Incidentally, I found something interesting reading the man page to env. As you may or may not be aware, shebang lines at the top of a program execute the script listed there:

#!/bin/python

import os
...

when run as an executable, is the same as calling

/bin/python <path/to/script.py>

And

#!/bin/python -i

(which runs the script, then lets you interactively look at variables) is the same as

/bin/python -i <path/to/script.py>

Incidentally, the /bin/ is optional -- you can just use python. But it's better for security to use full paths.

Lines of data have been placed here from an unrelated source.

-- ==== Sys2Proof/Laws/Keeps.lean ====
section
/-! SUPPORT. What the shared operations keep: the canonical form of every memory, the safe state once it
   is entered, and the order of the waiting commands.  One lemma per operation, `<name>_keeps`;
   the later files of this kind say the same of the meanings, which a proof cites one by one. -/

namespace Sys2Proof.Machine

/-- `s` keeps what `a` had: memories in canonical form stay so, the safe state stays entered and
    the waiting commands are the same. -/
structure Keeps (a s : State) : Prop where
  memory : a.memoryWf = true → s.memoryWf = true
  safe : a.sieve.safe = true → s.sieve.safe = true
  pending : s.pending = a.pending

theorem Keeps.refl (s : State) : Keeps s s := ⟨id, id, rfl⟩

theorem Keeps.trans {a b c : State} (h : Keeps a b) (k : Keeps b c) : Keeps a c :=
  ⟨fun x => k.memory (h.memory x), fun x => k.safe (h.safe x), k.pending.trans h.pending⟩

/-- An update that leaves the memories, the safe state and the waiting commands as they are. -/
theorem Keeps.upd {a s : State} {pending : List Instr} {clock : Nat} {free : Nat} {out : List Output} {pins : Pins} {power : Power} {boot : Boot} {dict : Dict} {xanul : Xanul} {pcie : Pcie} {ctxs : Table Ctx} {rings : Table Ring} {pipe : Pipeline} {events : Events} {tasks : Table Task} {merges : Table MergeGroup} {pkg : Package} {fabric : Fabric} {ins : Table InStream} {outs : Table OutStream} {twin : Twin} {marl : Marl} {sieve : Sieve} {watch : Watch} {recovery : Recovery} {auger : Auger} {perfRunning : Bool} {jtag : Jtag}
    (h : Keeps a s) (h1 : pending = s.pending) (h2 : pkg.hbm = s.pkg.hbm) (h3 : pkg.spad = s.pkg.spad) (h4 : pkg.acc = s.pkg.acc)
    (h5 : boot.flash = s.boot.flash) (h6 : sieve.safe = s.sieve.safe) : Keeps a { pending, clock, free, out, pins, power, boot, dict, xanul, pcie, ctxs, rings, pipe, events, tasks, merges, pkg, fabric, ins, outs, twin, marl, sieve, watch, recovery, auger, perfRunning, jtag } := by
  refine ⟨fun x => ?_, fun x => ?_, ?_⟩
  · have := h.memory x
    simpa only [State.memoryWf, h2, h3, h4, h5] using this
  · rw [h6]; exact h.safe x
  · rw [h1]; exact h.pending

theorem Keeps.foldl {α : Type} {a s : State} {f : State → α → State} (l : List α) (h : Keeps a s) (hf : ∀ u x, Keeps a u → Keeps a (f u x)) :
    Keeps a (l.foldl f s) := by
  induction l generalizing s with
  | nil => exact h
  | cons x l ih => exact ih (hf s x h)

theorem Keeps.foldlFst {α β : Type} {a s : State} {b : β} {f : State × β → α → State × β} (l : List α) (h : Keeps a s)
    (hf : ∀ t x, Keeps a t.1 → Keeps a (f t x).1) : Keeps a (l.foldl f (s, b)).1 := by
  suffices ∀ p : State × β, Keeps a p.1 → Keeps a (l.foldl f p).1 from this (s, b) h
  induction l with
  | nil => exact fun p h => h
  | cons x l ih => exact fun p hp => ih (f p x) (hf p x hp)

theorem State.sendFrame_keeps {s t : State} {f : FrameFields} {p : Bytes} {z : State} (e : s.sendFrame f p = some t) (h : Keeps z s) : Keeps z t := by
  obtain ⟨_, _, rfl⟩ := State.sendFrame_touches _ _ _ _ e
  exact Keeps.upd h rfl rfl rfl rfl rfl rfl

def NextKeeps (z : State) (o : Host.Outcome State Fault Refusal) : Prop := ∀ t, o = .next t → Keeps z t

theorem NextKeeps.next {z t : State} (h : Keeps z t) : NextKeeps z (.next t) := by
  intro u e; cases e; exact h

def VerdictKeeps (z : State) (v : Except Nat (State → State)) : Prop := ∀ act, v = .ok act → ∀ u, Keeps z u → Keeps z (act u)

theorem VerdictKeeps.ok {z : State} {f : State → State} (h : ∀ u, Keeps z u → Keeps z (f u)) : VerdictKeeps z (.ok f) := by
  intro act e; cases e; exact h

theorem VerdictKeeps.error {z : State} {x : Nat} : VerdictKeeps z (.error x) := by
  intro act e; cases e

theorem Keeps.id {z s : State} (h : Keeps z s) : Keeps z (id s) := h

theorem Keeps.fst {β : Type} {a t : State} {p : State × β} {d : β} (hp : p = (t, d)) (h : Keeps a p.1) : Keeps a t := by
  subst hp; exact h

theorem State.setCtx_keeps (s c v) {z} (hz : Keeps z s) :
    Keeps z (State.setCtx s c v) := Keeps.upd hz rfl rfl rfl rfl rfl rfl

theorem State.modCtx_keeps (s c f) {z} (hz : Keeps z s) :
    Keeps z (State.modCtx s c f) := Keeps.upd hz rfl rfl rfl rfl rfl rfl
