-- ==== Sys2Proof/Laws/KeepsCores.lean ====
section
/-! SUPPORT. What the commands of the cores keep. -/

namespace Sys2Proof.Machine

def ResKeeps {α : Type} (z : State) (P : α → Prop) : Res α → Prop
  | .ok a => P a
  | .halt _ => True
  | .eccHalt u _ => Keeps z u
  | .wait => True
  | .waitBlock u _ => Keeps z u

theorem ResKeeps.andThen {α β : Type} {z : State} {P : α → Prop} {Q : β → Prop} {r : Res α} {f : α → Res β} (hr : ResKeeps z P r)
    (hf : ∀ x, P x → ResKeeps z Q (f x)) : ResKeeps z Q (r.andThen f) := by
  cases r <;> first | exact hf _ hr | exact hr

theorem At.scalars_keeps (x : At) (s : State) {z : State} : ResKeeps z (fun _ => True) (x.scalars s) := by unfold At.scalars; split <;> trivial

theorem At.counterAdd_keeps (x : At) (s : State) (d : Bool) (f : Nat) (sh : Shape) {z : State} : ResKeeps z (fun _ => True) (x.counterAdd s d f sh) := by
  unfold At.counterAdd
  split
  · trivial
  · split
    · trivial
    · exact ResKeeps.andThen (At.scalars_keeps _ _) (fun _ _ => trivial)

theorem At.base_keeps (x : At) (s : State) (d : Bool) (f t : Nat) (sh : Shape) {z : State} : ResKeeps z (fun _ => True) (x.base s d f t sh) := by
  simp only [At.base]
  split
  · trivial
  · exact ResKeeps.andThen (At.counterAdd_keeps _ _ _ _ _) (fun _ _ => trivial)

theorem State.augerTake_keeps (s a host) {z} (hz : Keeps z s) : Keeps z (State.augerTake s a host).1 := by
  simp only [State.augerTake]
  repeat' first
    | with_reducible assumption
    | with_reducible first | apply State.emit_keeps | apply At.base_keeps
    | fail_if_no_progress (with_reducible refine Keeps.upd ?_ rfl rfl rfl rfl rfl rfl)
    | split

theorem State.level4_keeps (s a) {z} (hz : Keeps z s) : Keeps z (State.level4 s a) := by
  simp only [State.level4]
  repeat' first
    | with_reducible assumption
    | with_reducible first | apply State.augerTake_keeps | apply State.augerReady_keeps | apply State.level4Proceed_keeps | apply State.holdReset_keeps
    | fail_if_no_progress (with_reducible refine Keeps.upd ?_ rfl rfl rfl rfl rfl rfl)
    | split

theorem State.queueOverflow_keeps (s refused) {z} (hz : Keeps z s) :
    Keeps z (State.queueOverflow s refused) := by
  simp only [State.queueOverflow]
  repeat' first
    | with_reducible assumption
    | with_reducible first | apply State.modDet_keeps | apply State.notice_keeps | apply State.level4_keeps | apply State.logFault_keeps

theorem State.toHandler_keeps (s a) {z} (hz : Keeps z s) : Keeps z (State.toHandler s a) := by
  simp only [State.toHandler]
  repeat' first
    | with_reducible assumption
    | with_reducible first | apply State.queueOverflow_keeps | apply State.startHandling_keeps
    | fail_if_no_progress (with_reducible refine Keeps.upd ?_ rfl rfl rfl rfl rfl rfl)
    | split
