/-- Settles O46: what the die, the invocation, the core or the stream stands at decides. -/
theorem invocationsRun : Obligations.InvocationsRun := by
  unfold Obligations.InvocationsRun
  intro s
  refine ⟨fun d i p hstart => ?_, fun d hnone => ?_, fun n i p hfound hplan hended => ?_,
    fun n i p hfound hplan hrunning => exec_invocationComplete_running hfound hplan hrunning, fun core n hreached => ?_,
    fun i f b k p hturn hframe hbind hbound hplan => ?_⟩
  · show execInvocationStart d s = _
    simp only [execInvocationStart, hstart]
  · show execInvocationStart d s = _
    simp only [execInvocationStart, hnone]
  · exact ⟨fun r k w hsource hwork => exec_invocationComplete_slot hfound hplan hended hsource hwork,
      fun k q hsource => exec_invocationComplete_stream hfound hplan hended hsource⟩
  · show execStopCountHalt core s = _
    simp only [execStopCountHalt, hreached]
  · show execStreamInvokeDispatch i s = _
    simp only [execStreamInvokeDispatch, hframe, hbind, hbound, hplan, hturn, if_true]

end Sys2Proof.Machine
end

section
/-! FETCH and DECODE of ring slots, and the control cores' mailboxes (R131, R156, R178, R189-R195). -/

namespace Sys2Proof.Machine

/-! ### FETCH -/

/-- Outputs sent one by one stand in `out` with the latest first. -/
theorem foldl_emit {α : Type} (f : α → Output) (l : List α) (s : State) :
    l.foldl (fun t x => t.emit (f x)) s = { s with out := (l.map f).reverse ++ s.out } := by
  induction l generalizing s with
  | nil => rfl
  | cons x xs ih =>
    rw [List.foldl_cons, ih]
    simp [State.emit]

section
variable {s : State} {r : Nat}

theorem exec_slotFetch (hopen : fetchOpen s r = true) (hsome : 0 < fetchable s (s.ring r)) :
    ∃ t, exec (.slotFetch r) s = .next t ∧ t.rings = (s.setRing r { s.ring r with issued := (s.ring r).issued + fetchable s (s.ring r) }).rings
      ∧ t.out = ((slotReads (s.ring r) (fetchable s (s.ring r)) ((s.ring r).consumer.toNat + (s.ring r).buffer.length + (s.ring r).issued)
          (fetchable s (s.ring r))).map (fun x => Output.hostRead (s.ctx ((ringCtx (s.ring r)).getD 0)).fn (s.ctx ((ringCtx (s.ring r)).getD 0)).pasid
            (BitVec.ofNat 64 x.1) x.2)).reverse ++ s.out
      ∧ { t with rings := s.rings, out := s.out, pipe := s.pipe, free := s.free } = s ∧ t.pipe.work = s.pipe.work := by
  have hcond : (fetchOpen s r && decide (0 < fetchable s (s.ring r))) = true := by simp [hopen, hsome]
  refine ⟨_, if_pos hcond, ?_⟩
  simp only [foldl_emit]
  generalize fetchable s (s.ring r) = n
  obtain ⟨pipe, free, hran, hwork⟩ := (s.setRing r { s.ring r with issued := (s.ring r).issued + n }).ran_touches_work 0 8
  rw [hran]
  exact ⟨rfl, rfl, rfl, hwork⟩

theorem exec_slotFetch_closed (h : fetchOpen s r = false ∨ fetchable s (s.ring r) = 0) : exec (.slotFetch r) s = .next s := by
  have hcond : ¬(fetchOpen s r && decide (0 < fetchable s (s.ring r))) = true := by
    rcases h with h | h <;> simp [h]
  exact if_neg hcond

theorem exec_slotIntake (bytes : Bytes) (hissued : 0 < (s.ring r).issued) (hfree : s.stuckAt 0 r = false) :
    exec (.slotIntake r bytes) s = .next ((({ s with
      rings := Map.set {} s.rings r { s.ring r with
        issued := (s.ring r).issued - 1
        buffer := (s.ring r).buffer ++ [{ index := (s.ring r).consumer + BitVec.ofNat 32 (s.ring r).buffer.length, raw := padTo (slotBytes (s.ring r).format) bytes }] }
      pipe.slotsFetched := s.pipe.slotsFetched + 1 } : State).ran 0 (2 * ((slotBytes (s.ring r).format + 63) / 64))).auditSlots) := by
  have hcond : (decide (0 < (s.ring r).issued) && !s.stuckAt 0 r) = true := by simp [hissued, hfree]
  exact if_pos hcond

end

/-! ### DECODE -/

/-- The DECODE sequencers take rings, and nothing else changes. -/
theorem State.takeRing_touches (s : State) (i : Nat) : ∃ seqs decodeNext, s.takeRing i = { s with pipe.seqs := seqs, pipe.decodeNext := decodeNext } := by
  unfold State.takeRing
  split
  · exact ⟨_, _, rfl⟩
  · dsimp only
    split
    · exact ⟨_, _, rfl⟩
    · exact ⟨_, _, rfl⟩

theorem State.takeRings_touches (s : State) : ∃ seqs decodeNext, s.takeRings = { s with pipe.seqs := seqs, pipe.decodeNext := decodeNext } := by
  refine foldl_keeps (P := fun t => ∃ seqs decodeNext, t = { s with pipe.seqs := seqs, pipe.decodeNext := decodeNext }) _ decodeSeqs s ⟨_, _, rfl⟩ ?_
  rintro t i ⟨_, _, rfl⟩
  exact State.takeRing_touches _ i

@[simp] theorem State.takeRings_ring (s : State) (r : Nat) : s.takeRings.ring r = s.ring r := by
  obtain ⟨_, _, h⟩ := s.takeRings_touches
  rw [h]
  rfl

theorem State.decodeRoutine_touches (s : State) (r : Nat) : ∃ seqs, s.decodeRoutine r = { s with pipe.seqs := seqs } := by
  unfold State.decodeRoutine
  split <;> exact ⟨_, rfl⟩

/-- A ring's routine at DECODE leaves the contexts and the chip's number. -/
theorem State.decodeRoutine_takeRings (s : State) (r : Nat) :
    (∀ c, (s.takeRings.decodeRoutine r).ctx c = s.ctx c) ∧ (s.takeRings.decodeRoutine r).chipId = s.chipId := by
  obtain ⟨_, _, htake⟩ := s.takeRings_touches
  obtain ⟨_, hrun⟩ := s.takeRings.decodeRoutine_touches r
  rw [hrun, htake]
  exact ⟨fun _ => rfl, rfl⟩

section
variable {s : State} {r : Nat}

/-- What a DECODE of the ring leaves: `t` is the state after its routine, and `y` the slot decoded. -/
theorem exec_slotDecode {run : DecodeRun} {t : State} {g : Ring} {y : Slot} (hready : decodable s r = true) (htaken : s.takeRings.decodes r = true)
    (hring : s.takeRings.ring r = g) (hroutine : s.takeRings.decodeRoutine r = t) (hslot : decodeSlot g r t.chipId run g.nextUndecoded = y)
    {u : State} (hput : (t.setRing r { g with buffer := updateFirst Slot.undecoded (fun _ => y) g.buffer }).decoded
      (if y.fault.isNone then some (decodeCycles g.format (field g.nextUndecoded.raw 0 1)) else none) 24 = u) :
    exec (.slotDecode ⟨r, run⟩) s = .next (if (t.ctx ((ringCtx g).getD 0)).state = .faulted
      then ({ t.setRing r { g with buffer := removeFirst Slot.undecoded g.buffer } with pipe.slotsDiscarded := t.pipe.slotsDiscarded + 1 } : State).decoded none 2048
      else if checkerDisagrees g t.chipId run
      then ((t.setRing r { g with buffer := updateFirst Slot.undecoded (fun _ => { y with fault := none, stopped := true }) g.buffer }).decoded none 24).microStop
        dDecodeMismatch (field (y.cmd.getD []) 0 8) [(1, r)]
      else if (g.buffer.headD { index := 0, raw := [] }).undecoded then u.raiseHead r else u) := by
  show execSlotDecode ⟨r, run⟩ s = _
  have hcond : ¬(!(decodable s r && s.takeRings.decodes r)) = true := by simp [hready, htaken]
  unfold execSlotDecode
  simp only [if_neg hcond, hring, hroutine, hslot, hput, apply_ite (Host.Outcome.next (σ := State) (φ := Fault) (ρ := Refusal))]

theorem exec_slotDecode_nothing (run : DecodeRun) (h : decodable s r = false ∨ s.takeRings.decodes r = false) : exec (.slotDecode ⟨r, run⟩) s = .next s := by
  have hcond : (!(decodable s r && s.takeRings.decodes r)) = true := by
    rcases h with h | h <;> simp [h]
  exact if_pos hcond

end

/-- The head of a ring is undecoded exactly when its oldest undecoded slot has none before it. -/
theorem headD_undecoded {pre post : List Slot} {x : Slot} (hpre : ∀ y ∈ pre, y.undecoded = false) (hx : x.undecoded = true) :
    ((pre ++ x :: post).headD { index := 0, raw := [] }).undecoded = true ↔ pre = [] := by
  cases pre with
  | nil => simp [hx]
  | cons y ys => simp [hpre y List.mem_cons_self]

/-! ### A routine run word by word, and mailboxes -/

/-- A routine run word by word: `run` is what the words do, and `t` the state it leaves. -/
theorem exec_mcodeRoutineLength {s : State} {r stage entry : Nat} (hcpus : s.pipe.cpus ≠ []) (hentry : entryPossible s stage entry r = true)
    (upsets : List StoreUpset) {run : MicroSeq × Bytes × RoutineEnd} {t : State}
    (hrun : runWords (upsets.foldl PatchWords.upset s.pipe.patch) stage (stageReady s stage r) 2048
      ((s.microSeq (sequencerFor s stage r)).begin_ (upsets.foldl PatchWords.upset s.pipe.patch) stage entry) (stageCommand s stage r) = run)
    (hran : (({ s with pipe.patch := upsets.foldl PatchWords.upset s.pipe.patch } : State).setMicroSeq (sequencerFor s stage r) run.1).countRoutine stage
      run.1.cycles = t) :
    exec (.mcodeRoutineLength stage entry ⟨r, upsets⟩) s = .next (match run.2.2 with
      | .overlong => t.microStop dMcodeRoutineLength (stage + 256 * entry) (s.stuckBy stage r)
      | .illegal a => t.microStop dMcodeIllegal a (s.stuckBy stage r)
      | _ => t) := by
  show execMcodeRoutineLength stage entry ⟨r, upsets⟩ s = _
  have hcond : ¬(s.pipe.cpus.isEmpty || !entryPossible s stage entry r) = true := by simp [hcpus, hentry]
  unfold execMcodeRoutineLength
  simp only [if_neg hcond, hrun, hran]
  cases run.2.2 <;> rfl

So far, so good. But what about

#!/bin/python -i -q

Nope. It prints the confusing:

Unknown option: -
usage: python [option] ... [-c cmd | -m mod | file | -] [arg] ...
Try `python -h' for more information.

Why? That's actually the output of python "-i -q" <path/to/script.py>. Why does python print this message? It's trying to parse short-form options (-abcd as -a -b -c -d) and it sees the second short-form option is a space. It's... not the best error message, certainly (#132414).

Going back to our original digression, the point is that shebang lines can contain zero one or arguments to their command-line program, but not more.

env -S is a neat little option that fixes this:

#!/bin/env -S /bin/python -i -q

Huh, you learn something new every day. Anyway, back to that alarm clock. What's going on? Well, let's bisect.

env >normalenv

Give us a long, long list of environment variables. I delete two that I can't figure out how to get to work correctly because of spaces:

RPROMPT=%(?,%F{green}:%),%F{yellow}%? %F{red}:()%f
PS1=%m:%1~ $

and run:

env -i $(cat normalenv) chronic notify --here "Remember to do review" # 2 times
env -i $(cat cronenv)   chronic notify --here "Remember to do review" # 3 times

OK! That works. So I have a working case, and a non-working case, and the only different are the two env files. This should be straightforward, if tedious, from here on out.

I delete a few lines... still works. Those lines didn't matter. Delete a few more... works, those lines weren't important. Delete a few more... it breaks now. Guess one of those was important. I'll return to that section later, restore it for now. Delete a few more... those didn't matter.

At the end of the day, only one line mattered. I can reproduce with a one-line environment file.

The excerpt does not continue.